BEGIN MATERIAL SHOWN

/-- R237, R281: a global line whose walk completes gets its 64 bytes from the translated address; R314: in its target cycle a stamped command that has not
begun is marked as missed, and the miss of the command at the head is raised at once as fault 0x11 (R315). -/
def Sys2Proof.Claims.EngineReadsAndMisses : Prop :=
  (∀ (c : CoreId) (e : EngId) (s : State), ∃ t, exec (.GLOBAL_READ_RETURN c e) s = .next t ∧ t.mem = s.mem ∧ smithKept s t ∧
    (engOf t c e).queue = (engOf s c e).queue ∧ (engOf t c e).got.length = (engOf s c e).got.length ∧
    ∀ (i : Nat) (ln : Line), (engOf s c e).got[i]? = some ln → ∃ ln' : Line, (engOf t c e).got[i]? = some ln' ∧
      (ln.waits s.now = false → ln' = ln) ∧
      (ln.waits s.now = true → ∀ p, translate s.mem (s.core c).theTask ln.addr needRd = some p →
        ln'.bytes = s.mem.read p 64 ∧ ln'.bad = none ∧ ln'.due = some s.now) ∧
      (ln.waits s.now = true → translate s.mem (s.core c).theTask ln.addr needRd = none → ln'.bad = some 0x09)) ∧
  ∀ (c : CoreId) (e : EngId) (s : State), ((engOf s c e).queue.map (·.prog)).Nodup →
    ∃ t, exec (.SCHEDULE_MISS c e) s = .next t ∧ t.mem = s.mem ∧ smithKept s t ∧
      (∀ i cmd, (engOf s c e).queue[i]? = some cmd → (engOf t c e).queue[i]? =
        some (if late (engOf s c e) s.clock.stamp i cmd then { cmd with miss := some s.clock.stamp } else cmd)) ∧
      ((engOf s c e).active = true → (engOf s c e).queue.head?.any (late (engOf s c e) s.clock.stamp 0) = true →
        (engOf t c e).frozen = true ∧ (engOf t c e).cause = some (0x11, s.clock.stamp)) ∧
      ((engOf s c e).queue.head?.any (late (engOf s c e) s.clock.stamp 0) = false → (engOf t c e).frozen = (engOf s c e).frozen ∧
        (engOf t c e).cause = (engOf s c e).cause)

/-- R281, R318, R293, R317: what the engines write. A Tongs engine, MSTORE and Temper write their next line with the bytes their command computes, leaving the
bytes it does not touch; the bytes of a Temper row whose destination overlaps another source row or a parameter are free (R292; log 12). MZERO leaves a tile
of zeros. -/
def Sys2Proof.Claims.EngineLineWrites : Prop :=
  (∀ (c : CoreId) (u : Fin 2) (cmd : Cmd) (rest : List Cmd) (p : Place) (a : Nat) (fs : List Field) (s : State),
    let e : EngId := if u = 0 then 0 else 1
    let x := engOf s c e
    x.queue = cmd :: rest → x.active = true → x.laid = true → s.copyWrite c x cmd = some (p, a, fs) →
    ∃ t, exec (.TONGS_LINE_WRITE c u) s = .next t ∧ smithKept s t ∧ (engOf t c e).micro = x.micro + 1 ∧ (engOf t c e).lines = x.lines.drop 1 ∧
      (engOf t c e).queue = x.queue ∧ wrote s t c p a (unitWrite a cmd.unitSize fs (s.curByte c p))) ∧
  (∀ (c : CoreId) (cmd : Cmd) (rest : List Cmd) (p : Place) (a : Nat) (s : State),
    let x := engOf s c 2
    let d := desc cmd.ty
    let tile := vget (s.core c).tiles cmd.tileNo {}
    let field (e : Nat × Nat × Nat × Nat) : Field :=
      (e.2.2.1, e.2.2.2, storeConv d (bitsRead x.got p) (tileVal tile.tf (tile.get e.2.1 e.1)) e.1 e.2.1)
    x.queue = cmd :: rest → x.active = true → s.mstoreAsk c x cmd = some (p, a) →
    ∃ t, exec (.MSTORE_LINE_WRITE c) s = .next t ∧ smithKept s t ∧ (engOf t c 2).micro = x.micro + 1 ∧ (engOf t c 2).lines = x.lines.drop 1 ∧
      (t.core c).tiles = (s.core c).tiles ∧ wrote s t c p a (unitWrite a 64 ((cmd.storeIn a).map field) (s.curByte c p))) ∧
  (∀ (c : CoreId) (cmd : Cmd) (rest : List Cmd) (a : Nat) (s : State),
    let x := engOf s c 3
    x.queue = cmd :: rest → x.active = true → s.temperWrite c x cmd = some a →
    ((s.core c).ember.rowAt a).isSome = true → ((cmd.outLines x.micro).all fun b => ((s.core c).ember.rowAt b).isSome) = true →
    ∃ t, exec (.TEMPER_ROW_WRITE c) s = .next t ∧ smithKept s t ∧ (engOf t c 3).lines = x.lines.drop 1 ∧
      (engOf t c 3).micro = (if (cmd.outLines x.micro).getLast? = some a then x.micro + 1 else x.micro) ∧
      let bs := unitWrite a 64 (x.rowFields cmd c x.micro) (s.curByte c (.ember c))
      (cmd.overlaps = false → wrote s t c (.ember c) a bs) ∧
      (cmd.overlaps = true → ∃ free : List (Option Byte), free.map Option.isSome = bs.map Option.isSome ∧ wrote s t c (.ember c) a free)) ∧
  ∀ (c : CoreId) (cmd : Cmd) (rest : List Cmd) (acc f : Nat) (s : State),
    let x := engOf s c 2
    x.queue = cmd :: rest → cmd.kind = .mzero acc f → acc < 4 → x.active = true → x.laid = true → x.sub = 0 → s.now = x.t0 + 15 →
    ∃ t, exec (.MZERO_WRITE c) s = .next t ∧ smithKept s t ∧ t.mem = s.mem ∧ (∀ r n, tileAt t c acc r n = 0) ∧
      (vget (t.core c).tiles acc {}).tf = f ∧ ∀ b, b ≠ acc → vget (t.core c).tiles b {} = vget (s.core c).tiles b {}

/-- R319: MLOAD writes one row of its tile from its source, converted to the tile's format; the rows that the source does not have become zero; every other row
keeps its bytes. -/
def Sys2Proof.Claims.TileRowsLoad : Prop :=
  ∀ (c : CoreId) (cmd : Cmd) (rest : List Cmd) (acc f j : Nat) (s : State),
    let x := engOf s c 2
    let d := desc cmd.tz
    let val (i : Nat) : Nat :=
      let v := valOf d.fmt (bitsRead x.got (d.place c) (d.addr i j) (bitsOf d.fmt))
      if f = 0 then roundV 1 v .rne else if f = 1 then convertV 13 v else roundV 0 v .rne
    x.queue = cmd :: rest → cmd.kind = .mload acc f → acc < 4 → x.active = true → x.mloadRow cmd c s.now = some j → d.d0 ≤ tileCols f →
    (j < d.d1 → s.loadFault c x cmd j = none) →
    ∃ t, exec (.MLOAD_ROW_WRITE c) s = .next t ∧ smithKept s t ∧ t.mem = s.mem ∧ (engOf t c 2).micro = j + 1 ∧
      (vget (t.core c).tiles acc {}).tf = f ∧
      ∀ r n, r < 64 → n < tileCols f → tileAt t c acc r n =
        if r < j then ((vget (s.core c).tiles acc {}).recast f).get r n
        else if d.d1 ≤ j then 0
        else if r = j then (if n < d.d0 then val n else 0)
        else ((vget (s.core c).tiles acc {}).recast f).get r n

/-- R290: a read-modify-write of Swage leaves in its target word the old value combined with the merged value; SACCR sends the old value to its feed. -/
def Sys2Proof.Claims.SwageUpdates : Prop :=
  ∀ (c k : CoreId) (cmd : Cmd) (rest : List Cmd) (a i m : Nat) (s : State),
    let x := engOf s c 4
    let d := desc cmd.ty
    let old := leNat ((List.range 4).map fun i => (s.core k).ember.byte (a + i))
    let new : Nat := match cmd.saccOp with
      | 0 => (old + m) % 2 ^ 32
      | 1 => roundV 1 (Val.add .rne (fltVal 1 old) (fltVal 1 m)) .rne
      | 2 => maxEnc d.fmt old m
      | 3 => minEnc d.fmt old m
      | 4 => old ||| m
      | _ => m
    x.queue = cmd :: rest → x.active = true → (s.swageAsk c x cmd).isSome = true → x.saccNext cmd c = some (a, i, m) → d.place c = .ember k →
    (s.core k).ember.mem.wf = true →
    bitsFaults ((linesOfBits (8 * a) 32).map fun l => s.readLine c (.ember k) l s.now) (.ember k) (8 * a) 32
      (if (s.core c).csr.lchk then some (cmd.y, d) else none) = [] →
    ∃ t, exec (.SWAGE_RMW c) s = .next t ∧ smithKept s t ∧ t.mem = s.mem ∧ (∀ j, j < 4 → (t.core k).ember.byte (a + j) = BitVec.ofNat 8 (new / 256 ^ j)) ∧
      (∀ b, b < a ∨ a + 4 ≤ b → (t.core k).ember.mem.get b = (s.core k).ember.mem.get b) ∧
      (∀ op f, cmd.kind = .saccr op f → (engOf t c 4).elems = x.elems ++ [(s.now + 6, d.fmt, old)]) ∧
      (∀ op, cmd.kind = .sacc op → (engOf t c 4).elems = x.elems)

/-- R293: Temper's load starts at the row of its micro-PC with the lines it asks for; when a phase of its timetable ends, the row that has had its last phase
has its lines queued for writing. -/
def Sys2Proof.Claims.TemperTimetable : Prop :=
  (∀ (c : CoreId) (cmd : Cmd) (rest : List Cmd) (s : State),
    let x := engOf s c 3
    x.queue = cmd :: rest → (s.core c).temperMayLoad s.now = true →
    ∃ t, exec (.TEMPER_LOAD c) s = .next t ∧ t.mem = s.mem ∧ smithKept s t ∧ (engOf t c 3).laid = true ∧ (engOf t c 3).made = x.micro ∧
      (engOf t c 3).begun = some (x.begun.getD s.now) ∧ (engOf t c 3).plan = (cmd.rowLines x.micro).map fun a => (Place.ember c, a)) ∧
  ∀ (c : CoreId) (cmd : Cmd) (rest : List Cmd) (s : State),
    let x := engOf s c 3
    let phases := match cmd.kind with | .rowmx => 1 | _ => 3
    let len := ((desc cmd.tz).d0 + 63) / 64
    x.queue = cmd :: rest → x.active = true → x.sub ≠ 0 → x.sub < (desc cmd.tz).d1 - x.made + phases → s.now + 1 = x.t0 + x.sub * len →
    ∃ t, exec (.TEMPER_PHASE c) s = .next t ∧ t.mem = s.mem ∧ smithKept s t ∧ (engOf t c 3).sub = x.sub + 1 ∧
      (engOf t c 3).lines = x.lines ++
        (if phases ≤ x.sub then (cmd.outLines (x.made + (x.sub - phases))).map fun a => (Place.ember c, a) else [])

END MATERIAL SHOWN

WHAT IS BEING ASKED: Please give back, exactly as it stands above, the stretch from the line with "let v := valOf" through the line with "(fltVal 1 m)) .rne", and no line outside it.

YOUR SOLUTION:
      let v := valOf d.fmt (bitsRead x.got (d.place c) (d.addr i j) (bitsOf d.fmt))
      if f = 0 then roundV 1 v .rne else if f = 1 then convertV 13 v else roundV 0 v .rne
    x.queue = cmd :: rest → cmd.kind = .mload acc f → acc < 4 → x.active = true → x.mloadRow cmd c s.now = some j → d.d0 ≤ tileCols f →
    (j < d.d1 → s.loadFault c x cmd j = none) →
    ∃ t, exec (.MLOAD_ROW_WRITE c) s = .next t ∧ smithKept s t ∧ t.mem = s.mem ∧ (engOf t c 2).micro = j + 1 ∧
      (vget (t.core c).tiles acc {}).tf = f ∧
      ∀ r n, r < 64 → n < tileCols f → tileAt t c acc r n =
        if r < j then ((vget (s.core c).tiles acc {}).recast f).get r n
        else if d.d1 ≤ j then 0
        else if r = j then (if n < d.d0 then val n else 0)
        else ((vget (s.core c).tiles acc {}).recast f).get r n

/-- R290: a read-modify-write of Swage leaves in its target word the old value combined with the merged value; SACCR sends the old value to its feed. -/
def Sys2Proof.Claims.SwageUpdates : Prop :=
  ∀ (c k : CoreId) (cmd : Cmd) (rest : List Cmd) (a i m : Nat) (s : State),
    let x := engOf s c 4
    let d := desc cmd.ty
    let old := leNat ((List.range 4).map fun i => (s.core k).ember.byte (a + i))
    let new : Nat := match cmd.saccOp with
      | 0 => (old + m) % 2 ^ 32
      | 1 => roundV 1 (Val.add .rne (fltVal 1 old) (fltVal 1 m)) .rne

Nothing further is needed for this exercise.